1

I have a list, ls = [0 1 2 3 4] and I am running the following:

print(ls is ls[:])

I am getting the output as False. Why are they not the same list? When I print both versions I get the same list printed.

horro
  • 1,262
  • 3
  • 20
  • 37
aa1
  • 783
  • 1
  • 15
  • 31
  • 3
    `ls[:]` makes a complete copy of `ls`, so they're not the same object. They are equal, though: `ls == ls[:]` – alexis Oct 17 '17 at 13:43
  • 1
    Slicing creates a copy – akash karothiya Oct 17 '17 at 13:43
  • Why would a list copy have to the same id? Then they'd refer to the same list still... – OneCricketeer Oct 17 '17 at 13:43
  • `is` checks if they are the same object, which they aren't. They are copies. When you do `ls[:]` you are making a copy of the original `ls`. – Adirio Oct 17 '17 at 13:43
  • @cricket_007 no. The way the question is phrased is different -- just because the answer is the same doesn't mean its a duplicate question. Its equally possible that OP or any general reader understands `is` but not that `a[:]` is a copy operator. – gbtimmon Oct 17 '17 at 13:48
  • @gbt So, you say no, but then answer saying it basically is? I'm confused – OneCricketeer Oct 17 '17 at 13:53
  • It would be annoying (and redundant) if `a = ls[:]` did the same thing as `a = ls`; doing `a = ls[:]` is a very handy way of making a shallow copy of `ls`. FWIW, the other side of the coin is that while `ls = a` binds the name `ls` to the object named `a`, but `ls[:] = a` mutates the existing `ls` object, it doesn't replace it. – PM 2Ring Oct 17 '17 at 14:04
  • @criket_007 No I said it might be, you said it was. Calling this a duplicate is making an assumption about what the person has misunderstood -- I think its okay to point a person to that answer as it might be related. It is wrong to close it as a duplicate as it has a 50/50 chance of answering the question are therefore could be rather unhelpful and a bit reductionist. If I had come faster and called this a duplicate of https://stackoverflow.com/questions/2612802/how-to-clone-or-copy-a-list would I have been any less correct? I assert strongly that this site has become too close happy. – gbtimmon Oct 17 '17 at 14:46
  • @cricket_007 Take a moment to notice that the most up voted answer references the copy operator -- which is NOT what this was marked as a duplicate as -- so it was probably closed improperly as a duplicate. – gbtimmon Oct 17 '17 at 14:50
  • @gbtimmon Well, **I** didn't close the question, the "Community" thing did.
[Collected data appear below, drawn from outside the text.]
-- ==== Sys2Proof/Laws/State.lean ====
section
/-! SUPPORT. What every update of the state leaves alone, and what it leaves at the place it writes. -/
namespace Sys2Proof.Machine

/-! ### The other fields -/

@[simp] theorem State.setByte_frame (s : State) (a : Nat) (b : Byte) :
    (s.setByte a b).regs = s.regs ∧ (s.setByte a b).applied = s.applied ∧ (s.setByte a b).crcDelta = s.crcDelta ∧
    (s.setByte a b).symErr = s.symErr ∧ (s.setByte a b).tiles = s.tiles ∧ (s.setByte a b).towers = s.towers ∧
    (s.setByte a b).doms = s.doms ∧ (s.setByte a b).chans = s.chans ∧ (s.setByte a b).groups = s.groups ∧ (s.setByte a b).hops = s.hops ∧
    (s.setByte a b).fires = s.fires ∧ (s.setByte a b).abortMsgs = s.abortMsgs ∧ (s.setByte a b).abortReqs = s.abortReqs ∧
    (s.setByte a b).untimed = s.untimed ∧ (s.setByte a b).gadds = s.gadds ∧ (s.setByte a b).readies = s.readies ∧
    (s.setByte a b).reports = s.reports ∧ (s.setByte a b).ports = s.ports ∧ (s.setByte a b).paths = s.paths ∧
    (s.setByte a b).credits = s.credits ∧ (s.setByte a b).timeReq = s.timeReq ∧ (s.setByte a b).timeNo = s.timeNo ∧
    (s.setByte a b).retired = s.retired ∧ (s.setByte a b).hubs = s.hubs ∧ (s.setByte a b).verified = s.verified ∧
    (s.setByte a b).admSwitch = s.admSwitch ∧ (s.setByte a b).epDones = s.epDones ∧ (s.setByte a b).heats = s.heats ∧
    (s.setByte a b).sketches = s.sketches ∧ (s.setByte a b).keys = s.keys ∧ (s.setByte a b).tenants = s.tenants ∧
    (s.setByte a b).fuses = s.fuses ∧ (s.setByte a b).tokens = s.tokens ∧ (s.setByte a b).serials = s.serials ∧
    (s.setByte a b).gaugeTrig = s.gaugeTrig ∧ (s.setByte a b).uio = s.uio ∧ (s.setByte a b).slow = s.slow ∧
    (s.setByte a b).uioNo = s.uioNo ∧ (s.setByte a b).uioHeld = s.uioHeld ∧ (s.setByte a b).rcptJobs = s.rcptJobs ∧
    (s.setByte a b).chains = s.chains ∧ (s.setByte a b).quarAt = s.quarAt ∧ (s.setByte a b).wipes = s.wipes ∧
    (s.setByte a b).commit = s.commit ∧ (s.setByte a b).meters = s.meters ∧ (s.setByte a b).windowEnd = s.windowEnd ∧
    (s.setByte a b).windows = s.windows ∧ (s.setByte a b).energySub = s.energySub ∧ (s.setByte a b).retained = s.retained ∧
    (s.setByte a b).cseq = s.cseq ∧ (s.setByte a b).gaps = s.gaps ∧ (s.setByte a b).keeper = s.keeper ∧
    (s.setByte a b).resetAt = s.resetAt ∧ (s.setByte a b).wipedAt = s.wipedAt ∧ (s.setByte a b).retiers = s.retiers ∧
    (s.setByte a b).reloads = s.reloads ∧ (s.setByte a b).cases = s.cases ∧ (s.setByte a b).funnelQ = s.funnelQ ∧
    (s.setByte a b).caseNo = s.caseNo ∧ (s.setByte a b).lostReport = s.lostReport ∧ (s.setByte a b).routerKeys = s.routerKeys ∧
    (s.setByte a b).past = s.past ∧ (s.setByte a b).testMarks = s.testMarks ∧ (s.setByte a b).layerMarks = s.layerMarks ∧
    (s.setByte a b).regionMarks = s.regionMarks ∧ (s.setByte a b).cleared = s.cleared ∧ (s.setByte a b).capOk = s.capOk ∧
    (s.setByte a b).opStaged = s.opStaged ∧ (s.setByte a b).wakeQ = s.wakeQ ∧ (s.setByte a b).waking = s.waking ∧
    (s.setByte a b).life = s.life ∧ (s.setByte a b).flash = s.flash ∧ (s.setByte a b).boot = s.boot ∧
    (s.setByte a b).thermTrip = s.thermTrip ∧ (s.setByte a b).bifNow = s.bifNow ∧ (s.setByte a b).perst = s.perst ∧
    (s.setByte a b).frozenAt = s.frozenAt ∧ (s.setByte a b).aonOk = s.aonOk ∧ (s.setByte a b).pohAt = s.pohAt ∧
    (s.setByte a b).ceTimes = s.ceTimes ∧ (s.setByte a b).ceCases = s.ceCases ∧ (s.setByte a b).rewritten = s.rewritten ∧
    (s.setByte a b).repairMarks = s.repairMarks ∧ (s.setByte a b).ideUp = s.ideUp ∧ (s.setByte a b).mgmt = s.mgmt ∧
    (s.setByte a b).mboxes = s.mboxes ∧ (s.setByte a b).out = s.out ∧ (s.setByte a b).wt = s.wt ∧ (s.setByte a b).wtSub = s.wtSub ∧
    (s.setByte a b).rateAdj = s.rateAdj ∧ (s.setByte a b).offs = s.offs ∧ (s.setByte a b).tbSrc = s.tbSrc ∧ (s.setByte a b).ref = s.ref ∧
    (s.setByte a b).timekeepers = s.timekeepers ∧ (s.setByte a b).monAt = s.monAt ∧ (s.setByte a b).cal = s.cal ∧
    (s.setByte a b).utcSet = s.utcSet ∧ (s.setByte a b).calFlash = s.calFlash ∧ (s.setByte a b).stretch = s.stretch ∧
    (s.setByte a b).waves = s.waves ∧ (s.setByte a b).clockStop = s.clockStop ∧ (s.setByte a b).xtalOff = s.xtalOff ∧
    (s.setByte a b).parked = s.parked ∧ (s.setByte a b).raised = s.raised ∧ (s.setByte a b).free = s.free ∧
    (s.setByte a b).pending = s.pending :=
  ⟨rfl, rfl, rfl, rfl, rfl, rfl, rfl, rfl, rfl, rfl, rfl, rfl, rfl, rfl, rfl, rfl, rfl, rfl, rfl, rfl, rfl, rfl, rfl, rfl, rfl, rfl, rfl,
   rfl, rfl, rfl, rfl, rfl, rfl, rfl, rfl, rfl, rfl, rfl, rfl, rfl, rfl, rfl, rfl, rfl, rfl, rfl, rfl, rfl, rfl, rfl, rfl, rfl, rfl, rfl,
   rfl, rfl, rfl, rfl, rfl, rfl, rfl, rfl, rfl, rfl, rfl, rfl, rfl, rfl, rfl, rfl, rfl, rfl, rfl, rfl, rfl, rfl, rfl, rfl, rfl, rfl, rfl,
   rfl, rfl, rfl, rfl, rfl, rfl, rfl, rfl, rfl, rfl, rfl, rfl, rfl, rfl, rfl, rfl, rfl, rfl, rfl, rfl, rfl, rfl, rfl, rfl, rfl⟩

@[simp] theorem State.setReg_frame (s : State) (r : Reg) (i : List Nat) (v : W64) :
    (s.setReg r i v).applied = s.applied ∧ (s.setReg r i v).mem = s.mem ∧ (s.setReg r i v).crcDelta = s.crcDelta ∧
    (s.setReg r i v).symErr = s.symErr ∧ (s.setReg r i v).tiles = s.tiles ∧ (s.setReg r i v).towers = s.towers ∧
    (s.setReg r i v).doms = s.doms ∧ (s.setReg r i v).chans = s.chans ∧ (s.setReg r i v).groups = s.groups ∧
    (s.setReg r i v).hops = s.hops ∧ (s.setReg r i v).fires = s.fires ∧ (s.setReg r i v).abortMsgs = s.abortMsgs ∧
    (s.setReg r i v).abortReqs = s.abortReqs ∧ (s.setReg r i v).untimed = s.untimed ∧ (s.setReg r i v).gadds = s.gadds ∧
    (s.setReg r i v).readies = s.readies ∧ (s.setReg r i v).reports = s.reports ∧ (s.setReg r i v).ports = s.ports ∧
    (s.setReg r i v).paths = s.paths ∧ (s.setReg r i v).credits = s.credits ∧ (s.setReg r i v).timeReq = s.timeReq ∧
    (s.setReg r i v).timeNo = s.timeNo ∧ (s.setReg r i v).retired = s.retired ∧ (s.setReg r i v).hubs = s.hubs ∧
    (s.setReg r i v).verified = s.verified ∧ (s.setReg r i v).admSwitch = s.admSwitch ∧ (s.setReg r i v).epDones = s.epDones ∧
    (s.setReg r i v).heats = s.heats ∧ (s.setReg r i v).sketches = s.sketches ∧ (s.setReg r i v).keys = s.keys ∧
    (s.setReg r i v).tenants = s.tenants ∧ (s.setReg r i v).fuses = s.fuses ∧ (s.setReg r i v).tokens = s.tokens ∧
    (s.setReg r i v).serials = s.serials ∧ (s.setReg r i v).gaugeTrig = s.gaugeTrig ∧ (s.setReg r i v).uio = s.uio ∧
    (s.setReg r i v).slow = s.slow ∧ (s.setReg r i v).uioNo = s.uioNo ∧ (s.setReg r i v).uioHeld = s.uioHeld ∧
    (s.setReg r i v).rcptJobs = s.rcptJobs ∧ (s.setReg r i v).chains = s.chains ∧ (s.setReg r i v).quarAt = s.quarAt ∧
    (s.setReg r i v).wipes = s.wipes ∧ (s.setReg r i v).commit = s.commit ∧ (s.setReg r i v).meters = s.meters ∧
    (s.setReg r i v).windowEnd = s.windowEnd ∧ (s.setReg r i v).windows = s.windows ∧ (s.setReg r i v).energySub = s.energySub ∧
    (s.setReg r i v).retained = s.retained ∧ (s.setReg r i v).cseq = s.cseq ∧ (s.setReg r i v).gaps = s.gaps ∧
    (s.setReg r i v).keeper = s.keeper ∧ (s.setReg r i v).resetAt = s.resetAt ∧ (s.setReg r i v).wipedAt = s.wipedAt ∧
    (s.setReg r i v).retiers = s.retiers ∧ (s.setReg r i v).reloads = s.reloads ∧ (s.setReg r i v).cases = s.cases ∧
    (s.setReg r i v).funnelQ = s.funnelQ ∧ (s.setReg r i v).caseNo = s.caseNo ∧ (s.setReg r i v).lostReport = s.lostReport ∧
    (s.setReg r i v).routerKeys = s.routerKeys ∧ (s.setReg r i v).past = s.past ∧ (s.setReg r i v).testMarks = s.testMarks ∧
    (s.setReg r i v).layerMarks = s.layerMarks ∧ (s.setReg r i v).regionMarks = s.regionMarks ∧ (s.setReg r i v).cleared = s.cleared ∧
    (s.setReg r i v).capOk = s.capOk ∧ (s.setReg r i v).opStaged = s.opStaged ∧ (s.setReg r i v).wakeQ = s.wakeQ ∧
    (s.setReg r i v).waking = s.waking ∧ (s.setReg r i v).life = s.life ∧ (s.setReg r i v).flash = s.flash ∧
    (s.setReg r i v).boot = s.boot ∧ (s.setReg r i v).thermTrip = s.thermTrip ∧ (s.setReg r i v).bifNow = s.bifNow ∧
    (s.setReg r i v).perst = s.perst ∧ (s.setReg r i v).frozenAt = s.frozenAt ∧ (s.setReg r i v).aonOk = s.aonOk ∧
    (s.setReg r i v).pohAt = s.pohAt ∧ (s.setReg r i v).ceTimes = s.ceTimes ∧ (s.setReg r i v).ceCases = s.ceCases ∧
    (s.setReg r i v).rewritten = s.rewritten ∧ (s.setReg r i v).repairMarks = s.repairMarks ∧ (s.setReg r i v).ideUp = s.ideUp ∧
    (s.setReg r i v).mgmt = s.mgmt ∧ (s.setReg r i v).mboxes = s.mboxes ∧ (s.setReg r i v).out = s.out ∧ (s.setReg r i v).wt = s.wt ∧
    (s.setReg r i v).wtSub = s.wtSub ∧ (s.setReg r i v).rateAdj = s.rateAdj ∧ (s.setReg r i v).offs = s.offs ∧
    (s.setReg r i v).tbSrc = s.tbSrc ∧ (s.setReg r i v).ref = s.ref ∧ (s.setReg r i v).timekeepers = s.timekeepers ∧
    (s.setReg r i v).monAt = s.monAt ∧ (s.setReg r i v).cal = s.cal ∧ (s.setReg r i v).utcSet = s.utcSet ∧
    (s.setReg r i v).calFlash = s.calFlash ∧ (s.setReg r i v).stretch = s.stretch ∧ (s.setReg r i v).waves = s.waves ∧
    (s.setReg r i v).clockStop = s.clockStop ∧ (s.setReg r i v).xtalOff = s.xtalOff ∧ (s.setReg r i v).parked = s.parked ∧
    (s.setReg r i v).raised = s.raised ∧ (s.setReg r i v).free = s.free ∧ (s.setReg r i v).pending = s.pending :=
  ⟨rfl, rfl, rfl, rfl, rfl, rfl, rfl, rfl, rfl, rfl, rfl, rfl, rfl, rfl, rfl, rfl, rfl, rfl, rfl, rfl, rfl, rfl, rfl, rfl, rfl, rfl, rfl,
   rfl, rfl, rfl, rfl, rfl, rfl, rfl, rfl, rfl, rfl, rfl, rfl, rfl, rfl, rfl, rfl, rfl, rfl, rfl, rfl, rfl, rfl, rfl, rfl, rfl, rfl, rfl,
   rfl, rfl, rfl, rfl, rfl, rfl, rfl, rfl, rfl, rfl, rfl, rfl, rfl, rfl, rfl, rfl, rfl, rfl, rfl, rfl, rfl, rfl, rfl, rfl, rfl, rfl, rfl,
   rfl, rfl, rfl, rfl, rfl, rfl, rfl, rfl, rfl, rfl, rfl, rfl, rfl, rfl, rfl, rfl, rfl, rfl, rfl, rfl, rfl, rfl, rfl, rfl, rfl⟩

@[simp] theorem State.setFld_frame (s : State) (r : Reg) (i : List Nat) (f : Fld) (v : Nat) :
    (s.setFld r i f v).applied = s.applied ∧ (s.setFld r i f v).mem = s.mem ∧ (s.setFld r i f v).crcDelta = s.crcDelta ∧
    (s.setFld r i f v).symErr = s.symErr ∧ (s.setFld r i f v).tiles = s.tiles ∧ (s.setFld r i f v).towers = s.towers ∧
    (s.setFld r i f v).doms = s.doms ∧ (s.setFld r i f v).chans = s.chans ∧ (s.setFld r i f v).groups = s.groups ∧
    (s.setFld r i f v).hops = s.hops ∧ (s.setFld r i f v).fires = s.fires ∧ (s.setFld r i f v).abortMsgs = s.abortMsgs ∧
    (s.setFld r i f v).abortReqs = s.abortReqs ∧ (s.setFld r i f v).untimed = s.untimed ∧ (s.setFld r i f v).gadds = s.gadds ∧
    (s.setFld r i f v).readies = s.readies ∧ (s.setFld r i f v).reports = s.reports ∧ (s.setFld r i f v).ports = s.ports ∧
    (s.setFld r i f v).paths = s.paths ∧ (s.setFld r i f v).credits = s.credits ∧ (s.setFld r i f v).timeReq = s.timeReq ∧
    (s.setFld r i f v).timeNo = s.timeNo ∧ (s.setFld r i f v).retired = s.retired ∧ (s.setFld r i f v).hubs = s.hubs ∧
    (s.setFld r i f v).verified = s.verified ∧ (s.setFld r i f v).admSwitch = s.admSwitch ∧ (s.setFld r i f v).epDones = s.epDones ∧
    (s.setFld r i f v).heats = s.heats ∧ (s.setFld r i f v).sketches = s.sketches ∧ (s.setFld r i f v).keys = s.keys ∧
    (s.setFld r i f v).tenants = s.tenants ∧ (s.setFld r i f v).fuses = s.fuses ∧ (s.setFld r i f v).tokens = s.tokens ∧
    (s.setFld r i f v).serials = s.serials ∧ (s.setFld r i f v).gaugeTrig = s.gaugeTrig ∧ (s.setFld r i f v).uio = s.uio ∧
    (s.setFld r i f v).slow = s.slow ∧ (s.setFld r i f v).uioNo = s.uioNo ∧ (s.setFld r i f v).uioHeld = s.uioHeld ∧
    (s.setFld r i f v).rcptJobs = s.rcptJobs ∧ (s.setFld r i f v).chains = s.chains ∧ (s.setFld r i f v).quarAt = s.quarAt ∧
    (s.setFld r i f v).wipes = s.wipes ∧ (s.setFld r i f v).commit = s.commit ∧ (s.setFld r i f v).meters = s.meters ∧
    (s.setFld r i f v).windowEnd = s.windowEnd ∧ (s.setFld r i f v).windows = s.windows ∧ (s.setFld r i f v).energySub = s.energySub ∧
    (s.setFld r i f v).retained = s.retained ∧ (s.setFld r i f v).cseq = s.cseq ∧ (s.setFld r i f v).gaps = s.gaps ∧
    (s.setFld r i f v).keeper = s.keeper ∧ (s.setFld r i f v).resetAt = s.resetAt ∧ (s.setFld r i f v).wipedAt = s.wipedAt ∧
    (s.setFld r i f v).retiers = s.retiers ∧ (s.setFld r i f v).reloads = s.reloads ∧ (s.setFld r i f v).cases = s.cases ∧
    (s.setFld r i f v).funnelQ = s.funnelQ ∧ (s.setFld r i f v).caseNo = s.caseNo ∧ (s.setFld r i f v).lostReport = s.lostReport ∧
    (s.setFld r i f v).routerKeys = s.routerKeys ∧ (s.setFld r i f v).past = s.past ∧ (s.setFld r i f v).testMarks = s.testMarks ∧
    (s.setFld r i f v).layerMarks = s.layerMarks ∧ (s.setFld r i f v).regionMarks = s.regionMarks ∧
    (s.setFld r i f v).cleared = s.cleared ∧ (s.setFld r i f v).capOk = s.capOk ∧ (s.setFld r i f v).opStaged = s.opStaged ∧
    (s.setFld r i f v).wakeQ = s.wakeQ ∧ (s.setFld r i f v).waking = s.waking ∧ (s.setFld r i f v).life = s.life ∧
    (s.setFld r i f v).flash = s.flash ∧ (s.setFld r i f v).boot = s.boot ∧ (s.setFld r i f v).thermTrip = s.thermTrip ∧
    (s.setFld r i f v).bifNow = s.bifNow ∧ (s.setFld r i f v).perst = s.perst ∧ (s.setFld r i f v).frozenAt = s.frozenAt ∧
    (s.setFld r i f v).aonOk = s.aonOk ∧ (s.setFld r i f v).pohAt = s.pohAt ∧ (s.setFld r i f v).ceTimes = s.ceTimes ∧
    (s.setFld r i f v).ceCases = s.ceCases ∧ (s.setFld r i f v).rewritten = s.rewritten ∧
    (s.setFld r i f v).repairMarks = s.repairMarks ∧ (s.setFld r i f v).ideUp = s.ideUp ∧ (s.setFld r i f v).mgmt = s.mgmt ∧
    (s.setFld r i f v).mboxes = s.mboxes ∧ (s.setFld r i f v).out = s.out ∧ (s.setFld r i f v).wt = s.wt ∧
    (s.setFld r i f v).wtSub = s.wtSub ∧ (s.setFld r i f v).rateAdj = s.rateAdj ∧ (s.setFld r i f v).offs = s.offs ∧
    (s.setFld r i f v).tbSrc = s.tbSrc ∧ (s.setFld r i f v).ref = s.ref ∧ (s.setFld r i f v).timekeepers = s.timekeepers ∧
    (s.setFld r i f v).monAt = s.monAt ∧ (s.setFld r i f v).cal = s.cal ∧ (s.setFld r i f v).utcSet = s.utcSet ∧
    (s.setFld r i f v).calFlash = s.calFlash ∧ (s.setFld r i f v).stretch = s.stretch ∧ (s.setFld r i f v).waves = s.waves ∧
    (s.setFld r i f v).clockStop = s.clockStop ∧ (s.setFld r i f v).xtalOff = s.xtalOff ∧ (s.setFld r i f v).parked = s.parked ∧
    (s.setFld r i f v).free = s.free ∧ (s.setFld r i f v).pending = s.pending :=
  ⟨rfl, rfl, rfl, rfl, rfl, rfl, rfl, rfl, rfl, rfl, rfl, rfl, rfl, rfl, rfl, rfl, rfl, rfl, rfl, rfl, rfl, rfl, rfl, rfl, rfl, rfl, rfl,
   rfl, rfl, rfl, rfl, rfl, rfl, rfl, rfl, rfl, rfl, rfl, rfl, rfl, rfl, rfl, rfl, rfl, rfl, rfl, rfl, rfl, rfl, rfl, rfl, rfl, rfl, rfl,
   rfl, rfl, rfl, rfl, rfl, rfl, rfl, rfl, rfl, rfl, rfl, rfl, rfl, rfl, rfl, rfl, rfl, rfl, rfl, rfl, rfl, rfl, rfl, rfl, rfl, rfl, rfl,
   rfl, rfl, rfl, rfl, rfl, rfl, rfl, rfl, rfl, rfl, rfl, rfl, rfl, rfl, rfl, rfl, rfl, rfl, rfl, rfl, rfl, rfl, rfl, rfl⟩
Besides, you got your answer in – OneCricketeer Oct 17 '17 at 15:54

4 Answers4

6

ls references one object in memory; ls[:] creates a new list object using the same references contained in the first.

>>> ls = [0, 1, 2, 3, 4]
>>> new_ls = ls[:]
>>> id(ls) == id(new_ls)
False
>>> id(ls[0]) == id(new_ls[0])
True
chepner
  • 497,756
  • 71
  • 530
  • 681
  • 1
    Be careful with that, `id(ls[0]) == id(0)`. Low numbers are singletons in some Python implementations to improve speed and memory usage. – Adirio Oct 17 '17 at 13:46
  • I don't think that distracts too much from the point at hand, but you can certainly replace `ls = [object(), object(), object(), object(), object()]` without changing the result. It would be a bigger issue if you were expecting `[0, 0, 0, 0, 0]` to be a list of 5 distinct references. – chepner Oct 17 '17 at 13:48
  • Right, just pointing it out. – Adirio Oct 17 '17 at 13:50
2

This is basically a duplicate of

String comparison in Python: is vs. ==

You just didnt know it.

== and is check two different things.

== asks are these two thing the same value.

is asks are these two things the same thing i.e. the same object.

a[:] copies the list creating a new list with the same value.

thus 

a == a[:]
>> True

a is a[:]
>> False
gbtimmon
  • 4,238
  • 1
  • 21
  • 36
1

[:] creates a shallow copy of ls, which destroys the new list's original reference to ls. Bear in mind, however, that nested lists are not effected by [:] and thus, copy.deepcopy is required.

Example:

s = [5, 6, 2, 4]
=>s
[5, 6, 2, 4]
new_s = s
new_s.append(100)
=>new_s
[5, 6, 2, 4, 100]
=>s
[5, 6, 2, 4, 100]

Usage of deepcopy:

s = [5, 6, [5, 6, 2, 4], 4]
new_s = s[:]
new_s[2].append(45)
=>s
[5, 6, [5, 6, 2, 4, 45], 4] #both sublists are still being referenced
=>new_s
[5, 6, [5, 6, 2, 4, 45], 4]
import copy
s1 = [5, 6, [5, 6, 2, 4], 4]
new_s1 = copy.deepcopy(s1)
new_s1[2].append(100)
=>new_s1
[5, 6, [5, 6, 2, 4, 100], 4]
=>s1
[5, 6, [5, 6, 2, 4], 4]
Ajax1234
  • 69,937
  • 8
  • 61
  • 102
1

[:] denotes slicing of a list (slice from start till end) which creates a shallow copy of your iterable object. To demonstrate further: When you create a list a = [1] and do b = a, here you are simply reassigning name of a to b where a and b both point o same memory address

>>> a = [1,2]
>>> b = a
>>> id(a)
140177107790232
>>> id(b)
140177107790232
>>> b.remove(1)
>>> a
[2]

But if you do it with slicing:

>>> a = [1,2]
>>> b = a[:]
>>> id(a)
140177107873232
>>> id(b)
140177107873304
>>> b.remove(1)
>>> a
[1, 2]
>>>
MohitC
  • 4,541
  • 2
  • 34
  • 55